-- ==== Sys2Proof/Tests/Slice0.lean ====
section
/-! SUPPORT. Tests with expected results from the spec: the vectors of 95_test_vectors, the encodings of 30_encoding R59 and R60,
and the worked examples of the rules. -/

namespace Sys2Proof.Tests

open Sys2Proof.Machine

/-- The state before a vector, by the conventions of 95_test_vectors: A=00 X=00 Y=00 SP=FD P=24, PC=8000. -/
def base : State := { State.reset with pc := 0x8000, bus := [] }

/-- A state with stored bytes put in place, ROM included. -/
def holding (s : State) (cells : List (Addr × Byte)) : State := cells.foldl (fun t c => t.poke c.1 c.2) s

/-- One step after the bytes are put at PC. -/
def stepOn (bytes : List Byte) (s : State) : Option State :=
  match step (s.pokeBytes s.pc bytes) with
  | .next t => some t
  | _ => none

/-- The addresses and bytes of the writes, in order. -/
def writesOf (s : State) : List (Nat × Nat) :=
  s.bus.reverse.filterMap fun e => match e with
    | .write a v => some (a.toNat, v.toNat)
    | _ => none

/-- The addresses of the reads, in order. -/
def readsOf (s : State) : List Nat :=
  s.bus.reverse.filterMap fun e => match e with
    | .read a _ => some a.toNat
    | _ => none

/-- A, X, Y, SP, P, PC and the cycles. -/
def registersOf (s : State) : List Nat :=
  [s.a.toNat, s.x.toNat, s.y.toNat, s.sp.toNat, s.p.toByte.toNat, s.pc.toNat, s.cycles]

/-- A row of 95_test_vectors: bytes at PC, state before, registers and cycles after, writes, reads. -/
abbrev Vector := List Byte × State × List Nat × List (Nat × Nat) × List Nat

/-- One step on the row's bytes gives the row's registers, cycles, writes and reads. -/
def agrees : Vector → Bool
  | (bytes, s, regs, writes, reads) =>
    (stepOn bytes s).map (fun t => (registersOf t, writesOf t, readsOf t)) == some (regs, writes, reads)

/-- 95_test_vectors section 2, T-A1 to T-A9. -/
theorem test_modes_A1_to_A9 : ([
    ([0xE8], { base with x := 0x0F },
      [0x00, 0x10, 0x00, 0xFD, 0x24, 0x8001, 2], [], [0x8000]),
    ([0x0A], { base with a := 0x81 },
      [0x02, 0x00, 0x00, 0xFD, 0x25, 0x8001, 2], [], [0x8000]),
    ([0xA9, 0x50], base,
      [0x50, 0x00, 0x00, 0xFD, 0x24, 0x8002, 2], [], [0x8000, 0x8001]),
    ([0xA5, 0x10], holding base [(0x0010, 0x77)],
      [0x77, 0x00, 0x00, 0xFD, 0x24, 0x8002, 3], [], [0x8000, 0x8001, 0x0010]),
    ([0xB5, 0xF0], holding { base with x := 0x20 } [(0x0010, 0x77), (0x0110, 0x99)],
      [0x77, 0x20, 0x00, 0xFD, 0x24, 0x8002, 4], [], [0x8000, 0x8001, 0x0010]),
    ([0xB6, 0xFF], holding { base with y := 0x01 } [(0x0000, 0x42), (0x0100, 0x99)],
      [0x00, 0x42, 0x01, 0xFD, 0x24, 0x8002, 4], [], [0x8000, 0x8001, 0x0000]),
    ([0xAD, 0x34, 0x02], holding base [(0x0234, 0x5A)],
      [0x5A, 0x00, 0x00, 0xFD, 0x24, 0x8003, 4], [], [0x8000, 0x8001, 0x8002, 0x0234]),
    ([0xBD, 0x00, 0x02], holding { base with x := 0x10 } [(0x0210, 0x11)],
      [0x11, 0x10, 0x00, 0xFD, 0x24, 0x8003, 4], [], [0x8000, 0x8001, 0x8002, 0x0210]),
    ([0xBD, 0xF0, 0x02], holding { base with x := 0x20 } [(0x0310, 0x22)],
      [0x22, 0x20, 0x00, 0xFD, 0x24, 0x8003, 5], [], [0x8000, 0x8001, 0x8002, 0x0310])] :
    List Vector).all agrees = true := by
  decide

/-- 95_test_vectors section 2, T-A10 to T-A18. -/
theorem test_modes_A10_to_A18 : ([
    ([0xB9, 0xFF, 0xFF], holding { base with y := 0x02 } [(0x0001, 0x33)],
      [0x33, 0x00, 0x02, 0xFD, 0x24, 0x8003, 5], [], [0x8000, 0x8001, 0x8002, 0x0001]),
    ([0x6C, 0x00, 0x02], holding base [(0x0200, 0x34), (0x0201, 0x12)],
      [0x00, 0x00, 0x00, 0xFD, 0x24, 0x1234, 5], [], [0x8000, 0x8001, 0x8002, 0x0200, 0x0201]),
    ([0x6C, 0xFF, 0x02], holding base [(0x0200, 0x12), (0x02FF, 0x34), (0x0300, 0x56)],
      [0x00, 0x00, 0x00, 0xFD, 0x24, 0x1234, 5], [], [0x8000, 0x8001, 0x8002, 0x02FF, 0x0200]),
    ([0xA1, 0x20], holding { base with x := 0x04 } [(0x0024, 0x00), (0x0025, 0x03), (0x0300, 0x5A)],
      [0x5A, 0x04, 0x00, 0xFD, 0x24, 0x8002, 6], [], [0x8000, 0x8001, 0x0024, 0x0025, 0x0300]),
    ([0xA1, 0xFE], holding { base with x := 0x01 } [(0x0000, 0x03), (0x00FF, 0x00), (0x0100, 0x07), (0x0300, 0x5A), (0x0700, 0x66)],
      [0x5A, 0x01, 0x00, 0xFD, 0x24, 0x8002, 6], [], [0x8000, 0x8001, 0x00FF, 0x0000, 0x0300]),
    ([0xB1, 0x40], holding { base with y := 0x10 } [(0x0040, 0x00), (0x0041, 0x03), (0x0310, 0x44)],
      [0x44, 0x00, 0x10, 0xFD, 0x24, 0x8002, 5], [], [0x8000, 0x8001, 0x0040, 0x0041, 0x0310]),
    ([0xB1, 0x40], holding { base with y := 0x10 } [(0x0040, 0xF8), (0x0041, 0x02), (0x0308, 0x55)],
      [0x55, 0x00, 0x10, 0xFD, 0x24, 0x8002, 6], [], [0x8000, 0x8001, 0x0040, 0x0041, 0x0308]),
    ([0xB1, 0xFF], holding base [(0x0000, 0x03), (0x00FF, 0x10), (0x0100, 0x07), (0x0310, 0x66)],
      [0x66, 0x00, 0x00, 0xFD, 0x24, 0x8002, 5], [], [0x8000, 0x8001, 0x00FF, 0x0000, 0x0310]),
    ([0xD0, 0x05], base,
      [0x00, 0x00, 0x00, 0xFD, 0x24, 0x8007, 3], [], [0x8000, 0x8001])] :
    List Vector).all agrees = true := by
  decide

/-- 95_test_vectors section 2, T-A19 to T-A25. -/
theorem test_modes_A19_to_A25 : ([
    ([0xD0, 0xFB], base,
      [0x00, 0x00, 0x00, 0xFD, 0x24, 0x7FFD, 4], [], [0x8000, 0x8001]),
    ([0x9D, 0xF0, 0x02], { base with a := 0xAA, x := 0x20 },
      [0xAA, 0x20, 0x00, 0xFD, 0x24, 0x8003, 5], [(0x0310, 0xAA)], [0x8000, 0x8001, 0x8002]),
    ([0x91, 0x40], holding { base with a := 0xBB, y := 0x10 } [(0x0040, 0xF8), (0x0041, 0x02)],
      [0xBB, 0x00, 0x10, 0xFD, 0x24, 0x8002, 6], [(0x0308, 0xBB)], [0x8000, 0x8001, 0x0040, 0x0041]),
    ([0x1E, 0xF0, 0x02], holding { base with x := 0x20 } [(0x0310, 0x81)],
      [0x00, 0x20, 0x00, 0xFD, 0x25, 0x8003, 7], [(0x0310, 0x02)], [0x8000, 0x8001, 0x8002, 0x0310]),
    ([0xA1, 0x20], holding { base with x := 0xFF } [(0x001F, 0x00), (0x0020, 0x03), (0x0300, 0x5A)],
      [0x5A, 0xFF, 0x00, 0xFD, 0x24, 0x8002, 6], [], [0x8000, 0x8001, 0x001F, 0x0020, 0x0300]),
    ([0xBE, 0xF0, 0x02], holding { base with y := 0x20 } [(0x0310, 0x22)],
      [0x00, 0x22, 0x20, 0xFD, 0x24, 0x8003, 5], [], [0x8000, 0x8001, 0x8002, 0x0310]),
    ([0xBC, 0x00, 0x02], holding { base with x := 0xFF } [(0x02FF, 0x80)],
      [0x00, 0xFF, 0x80, 0xFD, 0xA4, 0x8003, 4], [], [0x8000, 0x8001, 0x8002, 0x02FF])] :
    List Vector).all agrees = true := by
  decide

/-- 95_test_vectors section 3.1, T-L1 to T-L10. -/
theorem test_load_alu_L1_to_L10 : ([
    ([0xA9, 0x00], { base with a := 0x55 },
      [0x00, 0x00, 0x00, 0xFD, 0x26, 0x8002, 2], [], [0x8000, 0x8001]),
    ([0xA9, 0x80], base,
      [0x80, 0x00, 0x00, 0xFD, 0xA4, 0x8002, 2], [], [0x8000, 0x8001]),
    ([0xB6, 0x10], holding { base with y := 0x05 } [(0x0015, 0x7F)],
      [0x00, 0x7F, 0x05, 0xFD, 0x24, 0x8002, 4], [], [0x8000, 0x8001, 0x0015]),
    ([0xA0, 0xFF], base,
      [0x00, 0x00, 0xFF, 0xFD, 0xA4, 0x8002, 2], [], [0x8000, 0x8001]),
    ([0x69, 0x01], { base with a := 0x7F },
      [0x80, 0x00, 0x00, 0xFD, 0xE4, 0x8002, 2], [], [0x8000, 0x8001]),
    ([0x69, 0x01], { base with a := 0xFF },
      [0x00, 0x00, 0x00, 0xFD, 0x27, 0x8002, 2], [], [0x8000, 0x8001]),
    ([0x69, 0x80], { base with a := 0x80 },
      [0x00, 0x00, 0x00, 0xFD, 0x67, 0x8002, 2], [], [0x8000, 0x8001]),
    ([0x69, 0xFF], { base with a := 0xFF, p := .ofByte 0x25 },
      [0xFF, 0x00, 0x00, 0xFD, 0xA5, 0x8002, 2], [], [0x8000, 0x8001]),
    ([0x69, 0x7F], { base with a := 0x7F, p := .ofByte 0x25 },
      [0xFF, 0x00, 0x00, 0xFD, 0xE4, 0x8002, 2], [], [0x8000, 0x8001]),
    ([0x69, 0x01], { base with a := 0x09, p := .ofByte 0x2C },
      [0x0A, 0x00, 0x00, 0xFD, 0x2C, 0x8002, 2], [], [0x8000, 0x8001])] :
    List Vector).all agrees = true := by
  decide

/-- 95_test_vectors section 3.1, T-L11 to T-L20. -/
theorem test_load_alu_L11_to_L20 : ([
    ([0x69, 0x05], { base with a := 0x10, p := .ofByte 0x25 },
      [0x16, 0x00, 0x00, 0xFD, 0x24, 0x8002, 2], [], [0x8000, 0x8001]),
    ([0xE9, 0x50], { base with a := 0x50, p := .ofByte 0x25 },
      [0x00, 0x00, 0x00, 0xFD, 0x27, 0x8002, 2], [], [0x8000, 0x8001]),
    ([0xE9, 0x01], { base with p := .ofByte 0x25 },
      [0xFF, 0x00, 0x00, 0xFD, 0xA4, 0x8002, 2], [], [0x8000, 0x8001]),
    ([0xE9, 0x01], { base with a := 0x80, p := .ofByte 0x25 },
      [0x7F, 0x00, 0x00, 0xFD, 0x65, 0x8002, 2], [], [0x8000, 0x8001]),
    ([0xE9, 0x00], base,
      [0xFF, 0x00, 0x00, 0xFD, 0xA4, 0x8002, 2], [], [0x8000, 0x8001]),
    ([0xE9, 0xFF], { base with a := 0x7F, p := .ofByte 0x25 },
      [0x80, 0x00, 0x00, 0xFD, 0xE4, 0x8002, 2], [], [0x8000, 0x8001]),
    ([0xE9, 0x01], { base with a := 0x10, p := .ofByte 0x2D },
      [0x0F, 0x00, 0x00, 0xFD, 0x2D, 0x8002, 2], [], [0x8000, 0x8001]),
    ([0x29, 0x0F], { base with a := 0xF0 },
      [0x00, 0x00, 0x00, 0xFD, 0x26, 0x8002, 2], [], [0x8000, 0x8001]),
    ([0x09, 0x80], { base with a := 0x01 },
      [0x81, 0x00, 0x00, 0xFD, 0xA4, 0x8002, 2], [], [0x8000, 0x8001]),
    ([0x49, 0xFF], { base with a := 0xFF },
      [0x00, 0x00, 0x00, 0xFD, 0x26, 0x8002, 2], [], [0x8000, 0x8001])] :
    List Vector).all agrees = true := by
  decide

/-- 95_test_vectors section 3.1, T-L21 to T-L29. -/
theorem test_load_alu_L21_to_L29 : ([
    ([0xC9, 0x50], { base with a := 0x50 },
      [0x50, 0x00, 0x00, 0xFD, 0x27, 0x8002, 2], [], [0x8000, 0x8001]),
    ([0xC9, 0x01], { base with p := .ofByte 0x65 },
      [0x00, 0x00, 0x00, 0xFD, 0xE4, 0x8002, 2], [], [0x8000, 0x8001]),
    ([0xC9, 0x7F], { base with a := 0x80 },
      [0x80, 0x00, 0x00, 0xFD, 0x25, 0x8002, 2], [], [0x8000, 0x8001]),
    ([0xE0, 0x0A], { base with x := 0x05 },
      [0x00, 0x05, 0x00, 0xFD, 0xA4, 0x8002, 2], [], [0x8000, 0x8001]),
    ([0xC0, 0x10], { base with y := 0x10 },
      [0x00, 0x00, 0x10, 0xFD, 0x27, 0x8002, 2], [], [0x8000, 0x8001]),
    ([0x24, 0x10], holding { base with a := 0x01 } [(0x0010, 0xC0)],
      [0x01, 0x00, 0x00, 0xFD, 0xE6, 0x8002, 3], [], [0x8000, 0x8001, 0x0010]),
    ([0x2C, 0x00, 0x02], holding { base with a := 0xFF, p := .ofByte 0xE4 } [(0x0200, 0x3F)],
      [0xFF, 0x00, 0x00, 0xFD, 0x24, 0x8003, 4], [], [0x8000, 0x8001, 0x8002, 0x0200]),
    ([0x65, 0x10], holding { base with a := 0x01 } [(0x0010, 0x02)],
      [0x03, 0x00, 0x00, 0xFD, 0x24, 0x8002, 3], [], [0x8000, 0x8001, 0x0010]),
    ([0x7D, 0xFF, 0x02], holding { base with a := 0x01, x := 0x01 } [(0x0300, 0x02)],
      [0x03, 0x01, 0x00, 0xFD, 0x24, 0x8003, 5], [], [0x8000, 0x8001, 0x8002, 0x0300])] :
    List Vector).all agrees = true := by
  decide

/-- 95_test_vectors section 3.2, T-H1 to T-H8. -/
theorem test_shift_incdec_H1_to_H8 : ([
    ([0x0A], { base with a := 0x80 },
      [0x00, 0x00, 0x00, 0xFD, 0x27, 0x8001, 2], [], [0x8000]),
    ([0x06, 0x10], holding base [(0x0010, 0x40)],
      [0x00, 0x00, 0x00, 0xFD, 0xA4, 0x8002, 5], [(0x0010, 0x80)], [0x8000, 0x8001, 0x0010]),
    ([0x4A], { base with a := 0x01, p := .ofByte 0xA4 },
      [0x00, 0x00, 0x00, 0xFD, 0x27, 0x8001, 2], [], [0x8000]),
    ([0x2A], { base with a := 0x80 },
      [0x00, 0x00, 0x00, 0xFD, 0x27, 0x8001, 2], [], [0x8000]),
    ([0x26, 0x10], holding { base with p := .ofByte 0x25 } [(0x0010, 0x00)],
      [0x00, 0x00, 0x00, 0xFD, 0x24, 0x8002, 5], [(0x0010, 0x01)], [0x8000, 0x8001, 0x0010]),
    ([0x6A], { base with a := 0x01 },
      [0x00, 0x00, 0x00, 0xFD, 0x27, 0x8001, 2], [], [0x8000]),
    ([0x6E, 0x00, 0x02], holding { base with p := .ofByte 0x25 } [(0x0200, 0x00)],
      [0x00, 0x00, 0x00, 0xFD, 0xA4, 0x8003, 6], [(0x0200, 0x80)], [0x8000, 0x8001, 0x8002, 0x0200]),
    ([0xE6, 0x10], holding base [(0x0010, 0xFF)],
      [0x00, 0x00, 0x00, 0xFD, 0x26, 0x8002, 5], [(0x0010, 0x00)], [0x8000, 0x8001, 0x0010])] :
    List Vector).all agrees = true := by
  decide

/-- 95_test_vectors section 3.2, T-H9 to T-H16. -/
theorem test_shift_incdec_H9_to_H16 : ([
    ([0xCE, 0x00, 0x02], holding base [(0x0200, 0x00)],
      [0x00, 0x00, 0x00, 0xFD, 0xA4, 0x8003, 6], [(0x0200, 0xFF)], [0x8000, 0x8001, 0x8002, 0x0200]),
    ([0xE8], { base with x := 0xFF },
      [0x00, 0x00, 0x00, 0xFD, 0x26, 0x8001, 2], [], [0x8000]),
    ([0xC8], { base with y := 0x7F },
      [0x00, 0x00, 0x80, 0xFD, 0xA4, 0x8001, 2], [], [0x8000]),
    ([0xCA], base,
      [0x00, 0xFF, 0x00, 0xFD, 0xA4, 0x8001, 2], [], [0x8000]),
    ([0x88], base,
      [0x00, 0x00, 0xFF, 0xFD, 0xA4, 0x8001, 2], [], [0x8000]),
    ([0xF6, 0xFF], holding { base with x := 0x01, p := .ofByte 0x65 } [(0x0000, 0x7F)],
      [0x00, 0x01, 0x00, 0xFD, 0xE5, 0x8002, 6], [(0x0000, 0x80)], [0x8000, 0x8001, 0x0000]),
    ([0xDE, 0x00, 0x02], holding { base with x := 0xFF } [(0x02FF, 0x01)],
      [0x00, 0xFF, 0x00, 0xFD, 0x26, 0x8003, 7], [(0x02FF, 0x00)], [0x8000, 0x8001, 0x8002, 0x02FF])] :
    List Vector).all agrees = true := by
  decide

/-- 95_test_vectors section 3.3, T-W1 to T-W11. -/
theorem test_store_W1_to_W11 : ([
    ([0x85, 0x10], { base with p := .ofByte 0xA4 },
      [0x00, 0x00, 0x00, 0xFD, 0xA4, 0x8002, 3], [(0x0010, 0x00)], [0x8000, 0x8001]),
    ([0x96, 0xF0], { base with x := 0x77, y := 0x20 },
      [0x00, 0x77, 0x20, 0xFD, 0x24, 0x8002, 4], [(0x0010, 0x77)], [0x8000, 0x8001]),
    ([0x8C, 0x00, 0x02], { base with y := 0x99 },
      [0x00, 0x00, 0x99, 0xFD, 0x24, 0x8003, 4], [(0x0200, 0x99)], [0x8000, 0x8001, 0x8002]),
    ([0x8D, 0x00, 0x90], { base with a := 0x12 },
      [0x12, 0x00, 0x00, 0xFD, 0x24, 0x8003, 4], [(0x9000, 0x12)], [0x8000, 0x8001, 0x8002]),
    ([0x8D, 0x00, 0x20], { base with a := 0x80 },
      [0x80, 0x00, 0x00, 0xFD, 0x24, 0x8003, 4], [(0x2000, 0x80)], [0x8000, 0x8001, 0x8002]),
    ([0x8D, 0xF8, 0x3F], { base with a := 0xFF },
      [0xFF, 0x00, 0x00, 0xFD, 0x24, 0x8003, 4], [(0x3FF8, 0xFF)], [0x8000, 0x8001, 0x8002]),
    ([0x8D, 0x01, 0x20], { base with a := 0x80 },
      [0x80, 0x00, 0x00, 0xFD, 0x24, 0x8003, 4], [(0x2001, 0x80)], [0x8000, 0x8001, 0x8002]),
    ([0x8D, 0x14, 0x40], { base with a := 0xAB },
      [0xAB, 0x00, 0x00, 0xFD, 0x24, 0x8003, 4], [(0x4014, 0xAB)], [0x8000, 0x8001, 0x8002]),
    ([0x8D, 0x03, 0x00], { base with a := 0x5C },
      [0x5C, 0x00, 0x00, 0xFD, 0x24, 0x8003, 4], [(0x0003, 0x5C)], [0x8000, 0x8001, 0x8002]),
    ([0x81, 0x20], holding { base with a := 0x5A, x := 0x04 } [(0x0024, 0x00), (0x0025, 0x03)],
      [0x5A, 0x04, 0x00, 0xFD, 0x24, 0x8002, 6], [(0x0300, 0x5A)], [0x8000, 0x8001, 0x0024, 0x0025]),
    ([0x8E, 0x00, 0x20], { base with x := 0x7F, nmiEn := true },
      [0x00, 0x7F, 0x00, 0xFD, 0x24, 0x8003, 4], [(0x2000, 0x7F)], [0x8000, 0x8001, 0x8002])] :
    List Vector).all agrees = true := by
  decide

What you need to do:
Your answer must be every line from the listing above that holds the string "theorem".

Problem solution:
theorem test_modes_A1_to_A9 : ([
theorem test_modes_A10_to_A18 : ([
theorem test_modes_A19_to_A25 : ([
theorem test_load_alu_L1_to_L10 : ([
theorem test_load_alu_L11_to_L20 : ([
theorem test_load_alu_L21_to_L29 : ([
theorem test_shift_incdec_H1_to_H8 : ([
theorem test_shift_incdec_H9_to_H16 : ([
theorem test_store_W1_to_W11 : ([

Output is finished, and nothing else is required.